Available records:
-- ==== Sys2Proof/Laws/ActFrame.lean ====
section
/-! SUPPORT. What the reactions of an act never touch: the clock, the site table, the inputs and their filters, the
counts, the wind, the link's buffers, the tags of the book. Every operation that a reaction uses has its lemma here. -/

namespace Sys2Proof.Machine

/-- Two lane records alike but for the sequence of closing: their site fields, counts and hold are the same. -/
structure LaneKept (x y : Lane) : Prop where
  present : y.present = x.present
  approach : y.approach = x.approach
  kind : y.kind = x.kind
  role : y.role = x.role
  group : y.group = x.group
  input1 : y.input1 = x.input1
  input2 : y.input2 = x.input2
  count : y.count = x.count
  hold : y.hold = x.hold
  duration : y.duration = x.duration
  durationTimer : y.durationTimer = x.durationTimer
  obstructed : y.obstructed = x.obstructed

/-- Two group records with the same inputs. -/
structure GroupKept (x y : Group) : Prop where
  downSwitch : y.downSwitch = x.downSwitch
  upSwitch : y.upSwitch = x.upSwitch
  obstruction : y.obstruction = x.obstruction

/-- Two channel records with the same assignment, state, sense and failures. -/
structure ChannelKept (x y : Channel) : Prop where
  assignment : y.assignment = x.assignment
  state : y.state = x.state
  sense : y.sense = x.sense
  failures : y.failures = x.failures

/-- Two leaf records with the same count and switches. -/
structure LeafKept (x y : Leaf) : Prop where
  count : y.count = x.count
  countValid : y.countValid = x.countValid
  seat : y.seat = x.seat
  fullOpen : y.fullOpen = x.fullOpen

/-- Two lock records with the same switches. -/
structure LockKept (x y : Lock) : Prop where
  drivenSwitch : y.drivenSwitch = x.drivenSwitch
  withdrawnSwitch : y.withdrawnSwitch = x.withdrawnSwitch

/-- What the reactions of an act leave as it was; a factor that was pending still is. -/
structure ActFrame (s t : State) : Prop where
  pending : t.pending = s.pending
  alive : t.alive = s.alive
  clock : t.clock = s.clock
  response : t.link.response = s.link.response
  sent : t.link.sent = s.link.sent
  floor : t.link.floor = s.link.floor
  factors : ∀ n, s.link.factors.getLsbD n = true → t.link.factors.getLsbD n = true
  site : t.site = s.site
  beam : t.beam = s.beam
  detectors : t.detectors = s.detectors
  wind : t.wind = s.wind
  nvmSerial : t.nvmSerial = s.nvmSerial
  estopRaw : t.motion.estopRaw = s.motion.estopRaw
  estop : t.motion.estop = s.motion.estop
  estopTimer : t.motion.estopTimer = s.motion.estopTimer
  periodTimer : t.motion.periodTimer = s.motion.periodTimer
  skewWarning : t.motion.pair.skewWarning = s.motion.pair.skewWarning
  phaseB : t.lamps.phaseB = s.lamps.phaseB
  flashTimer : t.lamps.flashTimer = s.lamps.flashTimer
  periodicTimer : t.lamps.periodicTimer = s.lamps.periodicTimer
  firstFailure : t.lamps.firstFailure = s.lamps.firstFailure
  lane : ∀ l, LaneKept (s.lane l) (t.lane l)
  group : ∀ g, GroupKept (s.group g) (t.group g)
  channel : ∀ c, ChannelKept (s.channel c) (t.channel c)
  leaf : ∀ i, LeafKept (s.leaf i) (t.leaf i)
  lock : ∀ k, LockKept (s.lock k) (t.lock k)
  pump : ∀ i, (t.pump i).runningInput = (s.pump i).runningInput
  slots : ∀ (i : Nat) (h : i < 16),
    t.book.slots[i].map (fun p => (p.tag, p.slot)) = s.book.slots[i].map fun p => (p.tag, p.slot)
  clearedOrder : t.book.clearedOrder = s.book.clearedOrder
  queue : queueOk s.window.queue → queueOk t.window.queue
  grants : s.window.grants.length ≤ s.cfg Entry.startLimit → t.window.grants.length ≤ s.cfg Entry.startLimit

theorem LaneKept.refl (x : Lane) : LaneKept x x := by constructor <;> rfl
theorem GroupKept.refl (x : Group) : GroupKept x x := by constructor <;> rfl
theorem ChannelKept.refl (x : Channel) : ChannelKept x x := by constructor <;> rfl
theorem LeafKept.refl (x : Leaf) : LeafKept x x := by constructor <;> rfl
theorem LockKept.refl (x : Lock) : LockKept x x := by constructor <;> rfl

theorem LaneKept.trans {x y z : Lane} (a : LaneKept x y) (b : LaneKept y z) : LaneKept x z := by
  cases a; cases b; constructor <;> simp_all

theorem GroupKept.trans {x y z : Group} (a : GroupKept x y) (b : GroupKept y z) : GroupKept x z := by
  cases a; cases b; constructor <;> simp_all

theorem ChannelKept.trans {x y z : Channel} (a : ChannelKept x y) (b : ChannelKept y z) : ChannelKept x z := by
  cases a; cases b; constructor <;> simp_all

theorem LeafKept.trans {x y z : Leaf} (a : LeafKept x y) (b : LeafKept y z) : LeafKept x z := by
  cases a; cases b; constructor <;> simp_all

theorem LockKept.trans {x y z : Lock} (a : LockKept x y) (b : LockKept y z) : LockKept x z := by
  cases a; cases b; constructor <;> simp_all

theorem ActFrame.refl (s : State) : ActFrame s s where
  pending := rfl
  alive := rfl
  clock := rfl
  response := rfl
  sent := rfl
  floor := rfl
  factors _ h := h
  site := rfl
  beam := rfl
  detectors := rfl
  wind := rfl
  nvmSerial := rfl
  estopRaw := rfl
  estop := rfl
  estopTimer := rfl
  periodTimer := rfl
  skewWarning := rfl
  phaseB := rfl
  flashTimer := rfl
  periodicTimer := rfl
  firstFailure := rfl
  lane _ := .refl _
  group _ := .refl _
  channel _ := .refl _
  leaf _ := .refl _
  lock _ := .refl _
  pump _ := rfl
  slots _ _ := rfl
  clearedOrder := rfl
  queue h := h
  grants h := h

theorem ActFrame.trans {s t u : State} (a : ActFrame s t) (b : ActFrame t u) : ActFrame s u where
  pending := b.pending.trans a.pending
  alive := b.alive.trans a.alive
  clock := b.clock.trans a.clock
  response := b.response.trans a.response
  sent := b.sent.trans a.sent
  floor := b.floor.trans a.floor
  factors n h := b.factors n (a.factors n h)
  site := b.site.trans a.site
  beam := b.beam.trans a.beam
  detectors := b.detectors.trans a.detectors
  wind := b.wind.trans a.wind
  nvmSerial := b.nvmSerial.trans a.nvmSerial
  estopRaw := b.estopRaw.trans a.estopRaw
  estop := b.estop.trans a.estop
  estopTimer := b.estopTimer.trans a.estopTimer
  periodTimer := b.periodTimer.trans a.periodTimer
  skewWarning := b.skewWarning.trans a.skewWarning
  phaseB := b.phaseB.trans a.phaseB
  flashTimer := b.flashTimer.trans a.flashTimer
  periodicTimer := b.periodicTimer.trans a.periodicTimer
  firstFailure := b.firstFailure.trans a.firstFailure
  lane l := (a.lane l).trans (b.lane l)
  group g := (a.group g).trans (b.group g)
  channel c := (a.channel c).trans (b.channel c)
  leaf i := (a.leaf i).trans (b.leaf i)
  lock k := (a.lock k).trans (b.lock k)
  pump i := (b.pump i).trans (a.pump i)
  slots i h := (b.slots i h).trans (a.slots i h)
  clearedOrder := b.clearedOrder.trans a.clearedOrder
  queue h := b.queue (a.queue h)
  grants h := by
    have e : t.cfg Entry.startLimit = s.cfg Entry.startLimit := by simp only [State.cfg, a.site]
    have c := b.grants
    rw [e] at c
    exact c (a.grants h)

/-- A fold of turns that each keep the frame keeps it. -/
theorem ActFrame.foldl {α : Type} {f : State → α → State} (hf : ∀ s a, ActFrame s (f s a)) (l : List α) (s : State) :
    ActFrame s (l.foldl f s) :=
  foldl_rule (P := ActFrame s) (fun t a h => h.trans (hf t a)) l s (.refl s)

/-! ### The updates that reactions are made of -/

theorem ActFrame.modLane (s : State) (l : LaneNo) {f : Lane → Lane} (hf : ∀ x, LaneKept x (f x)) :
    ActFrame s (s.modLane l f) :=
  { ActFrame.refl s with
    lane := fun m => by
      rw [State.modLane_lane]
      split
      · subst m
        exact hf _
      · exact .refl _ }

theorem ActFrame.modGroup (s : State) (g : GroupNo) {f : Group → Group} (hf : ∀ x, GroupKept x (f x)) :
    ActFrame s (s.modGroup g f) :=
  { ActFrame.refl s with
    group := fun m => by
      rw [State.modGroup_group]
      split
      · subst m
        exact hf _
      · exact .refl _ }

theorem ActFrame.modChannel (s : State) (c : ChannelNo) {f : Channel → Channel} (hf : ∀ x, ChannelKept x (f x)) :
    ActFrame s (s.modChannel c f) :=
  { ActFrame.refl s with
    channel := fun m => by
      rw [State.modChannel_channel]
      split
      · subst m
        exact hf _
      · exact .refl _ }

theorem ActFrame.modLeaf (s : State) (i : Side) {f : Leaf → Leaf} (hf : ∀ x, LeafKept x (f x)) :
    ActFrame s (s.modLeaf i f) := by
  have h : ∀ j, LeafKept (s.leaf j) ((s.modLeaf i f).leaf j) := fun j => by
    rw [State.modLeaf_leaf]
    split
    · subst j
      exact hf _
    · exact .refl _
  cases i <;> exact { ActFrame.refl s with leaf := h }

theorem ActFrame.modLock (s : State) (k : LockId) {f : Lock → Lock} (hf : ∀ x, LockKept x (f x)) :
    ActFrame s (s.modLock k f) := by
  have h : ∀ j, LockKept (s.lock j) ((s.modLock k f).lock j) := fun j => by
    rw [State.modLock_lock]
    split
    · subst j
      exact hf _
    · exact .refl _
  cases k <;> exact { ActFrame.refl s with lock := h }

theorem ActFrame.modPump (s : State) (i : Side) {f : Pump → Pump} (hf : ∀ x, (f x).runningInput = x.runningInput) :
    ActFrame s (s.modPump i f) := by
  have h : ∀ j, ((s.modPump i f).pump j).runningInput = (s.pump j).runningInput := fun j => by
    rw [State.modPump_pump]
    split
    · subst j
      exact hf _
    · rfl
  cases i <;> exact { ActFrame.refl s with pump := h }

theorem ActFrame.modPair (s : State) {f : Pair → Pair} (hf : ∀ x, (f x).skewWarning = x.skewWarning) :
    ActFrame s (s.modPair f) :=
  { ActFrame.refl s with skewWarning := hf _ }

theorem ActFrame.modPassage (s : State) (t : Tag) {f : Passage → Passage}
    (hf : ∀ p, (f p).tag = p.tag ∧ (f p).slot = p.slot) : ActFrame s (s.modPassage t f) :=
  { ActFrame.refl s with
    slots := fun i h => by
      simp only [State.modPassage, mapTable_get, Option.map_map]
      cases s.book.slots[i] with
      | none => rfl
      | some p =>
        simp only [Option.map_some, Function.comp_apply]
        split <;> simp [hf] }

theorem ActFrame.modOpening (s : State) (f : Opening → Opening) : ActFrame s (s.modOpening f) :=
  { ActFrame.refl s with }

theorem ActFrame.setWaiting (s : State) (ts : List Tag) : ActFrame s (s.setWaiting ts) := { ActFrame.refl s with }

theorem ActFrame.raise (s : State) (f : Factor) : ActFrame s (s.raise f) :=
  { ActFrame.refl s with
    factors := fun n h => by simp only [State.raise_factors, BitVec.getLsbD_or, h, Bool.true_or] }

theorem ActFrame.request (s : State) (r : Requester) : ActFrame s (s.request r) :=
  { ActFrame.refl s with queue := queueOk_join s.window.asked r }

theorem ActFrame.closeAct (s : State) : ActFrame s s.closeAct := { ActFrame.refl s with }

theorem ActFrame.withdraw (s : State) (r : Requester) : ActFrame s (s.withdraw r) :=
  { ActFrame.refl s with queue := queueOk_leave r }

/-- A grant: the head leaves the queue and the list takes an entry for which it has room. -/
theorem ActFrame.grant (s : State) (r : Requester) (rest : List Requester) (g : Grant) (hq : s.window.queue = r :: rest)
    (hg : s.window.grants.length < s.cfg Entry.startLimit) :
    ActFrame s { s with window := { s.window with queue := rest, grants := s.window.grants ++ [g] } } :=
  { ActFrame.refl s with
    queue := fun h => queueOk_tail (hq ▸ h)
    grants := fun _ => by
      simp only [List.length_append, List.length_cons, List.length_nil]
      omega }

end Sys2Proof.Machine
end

Task description: The answer must be the line containing "s with window" and every line after it through the last line of the records above, repeated exactly.

Your solution:
    ActFrame s { s with window := { s.window with queue := rest, grants := s.window.grants ++ [g] } } :=
  { ActFrame.refl s with
    queue := fun h => queueOk_tail (hq ▸ h)
    grants := fun _ => by
      simp only [List.length_append, List.length_cons, List.length_nil]
      omega }

end Sys2Proof.Machine
end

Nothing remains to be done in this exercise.